::: SUPPLIED RECORDS :::
-- ==== Sys2Proof/Laws/Rot.lean ====
section
/-! SUPPORT. What a copy of a cluster (R21) does to memory, place by place. -/
namespace Sys2Proof.Machine

/-- One cluster's core windows copied to another's (R21): what the target's places read afterwards, and every other place. -/
theorem Mem.read_copyCores {m : List Host.Cell} (h : Mem.wf m = true) (q p n : Nat) (hn : n ≤ 8) (a : Nat) :
    Mem.read ((List.range n).foldl (fun m k => Mem.copy m (coreLoc (8 * q + k) 0) (coreLoc (8 * p + k) 0) 0x480000) m) a =
      if (2097152 + 8 * p) * 16777216 ≤ a ∧ a < (2097152 + 8 * p + n) * 16777216 ∧ a % 16777216 < 0x480000
      then storedByte a (Mem.read m (a + 8 * q * 16777216 - 8 * p * 16777216)) else Mem.read m a := by
  obtain ⟨x, y, hy, rfl⟩ : ∃ x y, y < 16777216 ∧ a = x * 16777216 + y := ⟨a / 16777216, a % 16777216, by omega, by omega⟩
  have hm : (x * 16777216 + y) % 16777216 = y := by omega
  rw [hm]
  clear hm
  have h1 : ∀ x z, x * 16777216 + y < z * 16777216 ↔ x < z := by omega
  have h2 : ∀ x z, z * 16777216 ≤ x * 16777216 + y ↔ z ≤ x := by omega
  simp only [h1, h2]
  induction n generalizing x with
  | zero =>
    rw [if_neg (by omega)]
    rfl
  | succ n ih =>
    have hw : Mem.wf ((List.range n).foldl (fun m k => Mem.copy m (coreLoc (8 * q + k) 0) (coreLoc (8 * p + k) 0) 0x480000) m) = true :=
      Mem.wf_foldl _ _ (fun _ _ h => Mem.wf_copy _ _ _ _ h) _ h
    rw [List.range_succ, List.foldl_append, List.foldl_cons, List.foldl_nil, Mem.read_copy hw]
    have e1 : coreLoc (8 * p + n) 0 = (2097152 + 8 * p + n) * 16777216 := by unfold coreLoc; omega
    have e2 : coreLoc (8 * q + n) 0 = (2097152 + 8 * q + n) * 16777216 := by unfold coreLoc; omega
    rw [e1, e2]
    by_cases c : x = 2097152 + 8 * p + n ∧ y < 0x480000
    · obtain ⟨rfl, hy'⟩ := c
      have e : (2097152 + 8 * p + n) * 16777216 + y - (2097152 + 8 * p + n) * 16777216 + (2097152 + 8 * q + n) * 16777216 =
          (2097152 + 8 * q + n) * 16777216 + y := by omega
      have e' : (2097152 + 8 * p + n) * 16777216 + y + 8 * q * 16777216 - 8 * p * 16777216 = (2097152 + 8 * q + n) * 16777216 + y := by omega
      rw [e, e', ih (by omega), if_pos (by omega), if_neg (by omega), if_pos (by omega)]
    · rw [if_neg (by omega), ih (by omega)]
      clear e1 e2 hw ih h1 h2
      by_cases k : 2097152 + 8 * p ≤ x ∧ x < 2097152 + 8 * p + n ∧ y < 0x480000
      · rw [if_pos k, if_pos (by omega)]
      · rw [if_neg k, if_neg (by omega)]

theorem State.copyClu_mem (s : State) (src dst : Nat) : (s.copyClu src dst).mem =
    Mem.copy ((List.range 8).foldl (fun m k => Mem.copy m (coreLoc (8 * src + k) 0) (coreLoc (8 * dst + k) 0) 0x480000) s.mem)
      (cluLoc src 0) (cluLoc dst 0) (2 ^ 24) := by
  unfold State.copyClu
  simp only []
  congr 1

/-- A cluster's memories copied to another's (R21): every place of the target reads as a write of what the source's read, every other place
as before. -/
theorem State.read_copyClu (s : State) (h : Mem.wf s.mem = true) (q p : Nat) (hq : q < 128) (hp : p < 128) (a : Nat) :
    Mem.read (s.copyClu q p).mem a =
      if (2097152 + 8 * p) * 16777216 ≤ a ∧ a < (2097152 + 8 * p + 8) * 16777216 ∧ a % 16777216 < 0x480000
      then storedByte a (Mem.read s.mem (a + 8 * q * 16777216 - 8 * p * 16777216))
      else if cluLoc p 0 ≤ a ∧ a < cluLoc p 0 + 2 ^ 24 then storedByte a (Mem.read s.mem (a + q * 16777216 - p * 16777216)) else Mem.read s.mem a := by
  have hw : Mem.wf ((List.range 8).foldl (fun m k => Mem.copy m (coreLoc (8 * q + k) 0) (coreLoc (8 * p + k) 0) 0x480000) s.mem) = true :=
    Mem.wf_foldl _ _ (fun _ _ h => Mem.wf_copy _ _ _ _ h) _ h
  rw [State.copyClu_mem, Mem.read_copy hw]
  by_cases c : cluLoc p 0 ≤ a ∧ a < cluLoc p 0 + 2 ^ 24
  · have hc : ¬((2097152 + 8 * p) * 16777216 ≤ a ∧ a < (2097152 + 8 * p + 8) * 16777216 ∧ a % 16777216 < 0x480000) := by
      unfold cluLoc at c; omega
    have e : a - cluLoc p 0 + cluLoc q 0 = a + q * 16777216 - p * 16777216 := by unfold cluLoc at c ⊢; omega
    rw [if_pos c, if_neg hc, if_pos c, Mem.read_copyCores h q p 8 (le_refl _), if_neg, e]
    unfold cluLoc at c
    omega
  · rw [if_neg c, if_neg c, Mem.read_copyCores h q p 8 (le_refl _)]

/-- A copy changes memory and poison alone. -/
theorem State.copyClu_keeps {α : Type} (g : State → α) (hg : ∀ (x : State) m p, g { x with mem := m, poison := p } = g x) (s : State) (q p : Nat) :
    g (s.copyClu q p) = g s := by
  have one : ∀ (l : List Nat) (x : State), g (l.foldl (fun x k => { x with
      mem := Mem.copy x.mem (coreLoc (8 * q + k) 0) (coreLoc (8 * p + k) 0) 0x480000
      poison := movePoison x.poison (coreLoc (8 * q + k) 0) (coreLoc (8 * p + k) 0) 0x480000 }) x) = g x := by
    intro l
    induction l with
    | nil => exact fun x => rfl
    | cons k l ih => exact fun x => (ih _).trans (hg ..)
  unfold State.copyClu
  exact (hg ..).trans (one _ _)

@[simp] theorem State.copyClu_flds (s : State) (q p : Nat) : (s.copyClu q p).flds = s.flds := State.copyClu_keeps State.flds (fun _ _ _ => rfl) ..
@[simp] theorem State.copyClu_cores (s : State) (q p : Nat) : (s.copyClu q p).cores = s.cores := State.copyClu_keeps State.cores (fun _ _ _ => rfl) ..
@[simp] theorem State.copyClu_dies (s : State) (q p : Nat) : (s.copyClu q p).dies = s.dies := State.copyClu_keeps State.dies (fun _ _ _ => rfl) ..
end Sys2Proof.Machine
end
:::
[THE PROBLEM]: In the entries above, how many lines hold the word "obtain"? Answer with the number only.

[RESULT OF THIS TASK]: 2